The Canon 300/2.8 is about the same price as the Olympus 300/2.8, yet the Canon is smaller, and even with the extra heft of the 2x TC and bulkier FF body, lighter. Plus it doubles up as a 4/3rds equivalent of a 150/1.4

I know which I'd rather buy (not taking into account the dropped 4/3rds mount) and carry with me


----------



## rs (Oct 22, 2014)

ashmadux said:


> Crop vs. Full frame.
> 
> As a 6d owner - my first full frame- im very unimpressed at its low iso quality. There is no 3d-ish POP that i have seen in so many 5d2/5d3 images over the years - image quality that i could easily see was not reproducible on my crop cameras.
> 
> ...


What lenses are you using?


----------



## anthonyd (Oct 22, 2014)

3kramd5 said:


> anthonyd said:
> 
> 
> > The combo will be cheaper, lighter, smaller and unless I'm shooting at dusk or dawn, the grizzlies will show the same size (and probably comparable IQ) on the same size print, or my screen.
> ...



You didn't know that grizzlies shrink at night? 
I was trying to avoid responses about low light noise, but it's worded funny, you are right.


----------



## Lee Jay (Oct 22, 2014)

jarrodeu said:


> For canon, exposure for a 400mm 5.6 on a crop (640mm 5.6) is the SAME exposure as a 400mm 5.6 on a full frame.
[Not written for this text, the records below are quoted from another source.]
-- ==== Sys2Proof/Machine/Launches.lean ====
section
/-!
DEFINITION. Queue slots (R66 to R70), launch records and their checks (R35 to R40, R84 to R86), expansion (R39, R71), and completion records (R45,
R87, R88).
-/

namespace Sys2Proof.Machine

/-- MAPQUEUE's command accepted (R67, R68): the queue's descriptor at `a` becomes slot `n`'s. -/
def State.mapSlot (s : State) (n a : Nat) : State :=
  let rd := fun (o k : Nat) => s.homeRead (a + o) k
  let age := rd 34 2
  let q : QueueSlot :=
    { desca := a, merr := false, state := .mapped, head := BitVec.ofNat 32 (rd 12 4), tail := BitVec.ofNat 32 (rd 8 4), err := 0,
      logn := rd 0 1 % 32, ringh := BitVec.ofNat 32 (rd 4 4), readyh := BitVec.ofNat 32 (rd 20 4), readyn := rd 16 2,
      ctx := BitVec.ofNat 16 (rd 38 2), qnum := BitVec.ofNat 16 (rd 36 2), basep := rd 32 1 % 32, ageus := if age = 0 then 1 else age,
      boost := 0, intervalStart := s.dcc, mappedAt := a }
  let flags := rd 24 1
  let pending := BitVec.ofNat 32 (rd 28 4)
  let key := queueKey q.ctx q.qnum
  let live := rd 44 2
  let s := (s.homeWrite (a + 40) 1 0).homeWrite (a + 24) 1 (flags / 4 * 4 + 2)
  let s := { s.setQueue n q with queueDescs := s.queueDescs.put key a, live := s.live.set 0 key live }
  if flags % 2 = 1 then s.takeNotify n pending else s

/-- HEAD, TAIL and LIVE written back to a slot's descriptor (R70). -/
def State.writeBack (s : State) (slot : Nat) : State :=
  let q := s.queue slot
  ((s.homeWrite (q.mappedAt + 12) 4 q.head.toNat).homeWrite (q.mappedAt + 8) 4 q.tail.toNat).homeWrite (q.mappedAt + 44) 2 (s.liveOf q.ctx q.qnum)

/-- The unmap command (R68, R70): accepted in state MAPPED, where DESCA takes the value written with it; popping stops, and the queue's descriptor
takes the counts. -/
def State.unmapCommand (s : State) (slot a : Nat) : State :=
  if 128 ≤ slot then s
  else
    let q := s.queue slot
    if q.state = .mapped then (s.setQueue slot { q with desca := a, merr := false, state := .unmapping, boost := 0 }).writeBack slot
    else s.setQueue slot { q with merr := true }

/-- UNMAP_QUEUE (R70): SLOTCTL written with CMD 2 and DESCA as it stands. -/
def execUnmapQueue (slot : Nat) (s : State) : Host.Outcome State Fault Refusal := .next (s.unmapCommand slot (s.queue slot).desca)

/-- Has some core a store queued that was translated to a slot's notify register (R69, R70)? -/
def State.notifyUnderWay (s : State) (slot : Nat) : Bool :=
  s.cores.cells.any fun e => e.2.accesses.any fun x => match x.op with
    | .notify k _ => decide (k = some slot)
    | _ => false
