/-- WAITCT_TIMEOUT (R475): a WAITCT that waits past its limit completes with TOUT. -/
def execWaitctTimeout (core : Nat) (s : State) : Host.Outcome State Fault Refusal :=
  match allClusters.findSome? fun k => match s.waitingWord core k with
    | some (.waitct d a b m n) => some (k, d, a, b, m, n)
    | _ => none with
  | some (k, d, a, b, m, n) => execWaitct d a b m n (s.at core k)
  | none => .next s

/-- WAITD_TARGET_REACHED (R476): a WAITD whose target DCC has reached completes. -/
def execWaitdTargetReached (core : Nat) (k : Cluster) (s : State) : Host.Outcome State Fault Refusal :=
  match s.waitingWord core k with
  | some (.waitd d a m) => execWaitd d a m (s.at core k)
  | _ => .next s

/-- TIME_SYNC_MESSAGE (R81): the servo steers the reference by at most 10 ppm; a device that would need more reports it. DCC counts on. -/
def execTimeSyncMessage (msg : SyncMsg) (ppm : Int) (s : State) : Host.Outcome State Fault Refusal :=
  .next (match msg with
    | .followUp | .delayResp =>
      let s := if ppm < -10 ∨ 10 < ppm then s.count keyUnsync else s
      { s with servo := max (-10) (min 10 ppm) }
    | .sync | .delayReq | .announce => s)

/-- SAGE_WATCHDOG (R280, R286): a Sage core with events for 10 ms and no GEV, or one that has stopped, is declared failed; its ports go down. -/
def execSageWatchdog (g : Nat) (s : State) : Host.Outcome State Fault Refusal :=
  .next (
    let x := s.sageAt g
    let late := x.running && decide (0 < x.evOcc ∧ x.lastPop + 10000000 ≤ s.dcc)
    if g < 8 ∧ !x.failed ∧ (late ∨ x.stopped) then
      ((s.setSageAt g { x with failed := true, running := false }).count keySageFail).downSage g
    else s)

/-- Does a frame belong to a host-visible object (R196, R315): a valid record with HV of some context's table has it in a present residency
entry? -/
def State.hostVisible (s : State) (frame : Nat) : Bool :=
  s.contexts.values.any fun d =>
    let root := d.extractLsb' 128 64
    root.getLsbD 63 && (List.range (min (rootLength root) 0xFFF00)).any fun i =>
      let r := ObjRec.ofBits (BitVec.ofNat 512 (s.homeRead (recordAddr root i) 64))
      r.valid && r.hv && r.mode && (List.range (s.ruCount ⟨0, false, root, none⟩ r)).any fun n =>
        let e := RuEntry.ofBits (BitVec.ofNat 64 (s.homeRead (ruAddr r n) 8))
        e.present && decide (e.tier < 2) && (decide (e.frame = frame) || decide (e.sframe = frame))

/-- Does boot keep the device in recovery (R324): a step that may not be skipped has failed both ways? -/
def State.inRecovery (s : State) : Bool :=
  [0, 1].any fun d => [1, 4, 8].any fun k => (s.bootLast (bootKey d k 0)).any fun e => decide (e.state = 3 ∨ e.state = 1) && e.alt

/-- The device's answer to a party outside. -/
def State.respond (s : State) (r : Response) : State := { s with responses := s.responses ++ [r] }

/-- The bytes a host request covers. -/
def reqBytes : HostReq → Nat
  | .read n => n
  | .write bs => bs.length
  | .control _ => 0

/-- A host request that gets no memory: a read answers poison, a write is dropped (R196). -/
def State.hostPoisoned (s : State) : HostReq → State
  | .read _ => s.respond .poison
  | _ => s

/-- A host request performed at its home (R196); a frame of no host-visible object answers poison or drops the write. Behind a failed die bridge a line homed
on die 1 is out of the host's reach (R14), which the model answers as R196 answers an address it rejects (DESIGN CHOICE, log 81). -/
def State.hostPerform (s : State) (a : Nat) (req : HostReq) : State :=
  if s.bridgeFailed ∧ 8 ≤ homeOf a then s.hostPoisoned req
  else if !s.hostVisible (a / 65536) then (s.count keyHostRej).hostPoisoned req
  else
    match req with
    | .read n => s.respond (.data (s.homeBytes a n))
    | .write bs => s.setHomeBytes a bs
    | .control _ => s

/-- SLOTCTL as it reads (R68). -/
def QueueSlot.control (q : QueueSlot) : DWord :=
  BitVec.ofNat 64 (q.desca / 64 * 64 + 32 * q.merr.toNat + (match q.state with
    | .free => 0
    | .mapped => 1
    | .unmapping => 2))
By using a crop sensor the aperture doesn't magically shrink. Just like taking the center section of a full frame image to give the same view as a crop sensor does not shrink the aperture.
> 
> Jarrod



No, the aperture stays the same. Aperture = 400mm/5.6 = 71.43mm. If you're going to call that a 640mm equivalent lens because of the smaller sensor, you have to call it a 640mm/71.43mm = f/9 equivalent f-stop too.


----------



## neuroanatomist (Oct 23, 2014)

anthonyd said:


> Sure, if you are doing portraits, where DoF matters, you'll go with FF. The same holds with low light where you want to minimize noise. However, if I were going to visit Alaska or Yellowstone, I think I'd buy a MFT camera and the Zuiko 300/2.8 lens rather than the 600/5.6 for my Canon. The combo will be cheaper, lighter, smaller and unless I'm shooting at dusk or dawn, the grizzlies will show the same size (and probably comparable IQ) on the same size print, or my screen.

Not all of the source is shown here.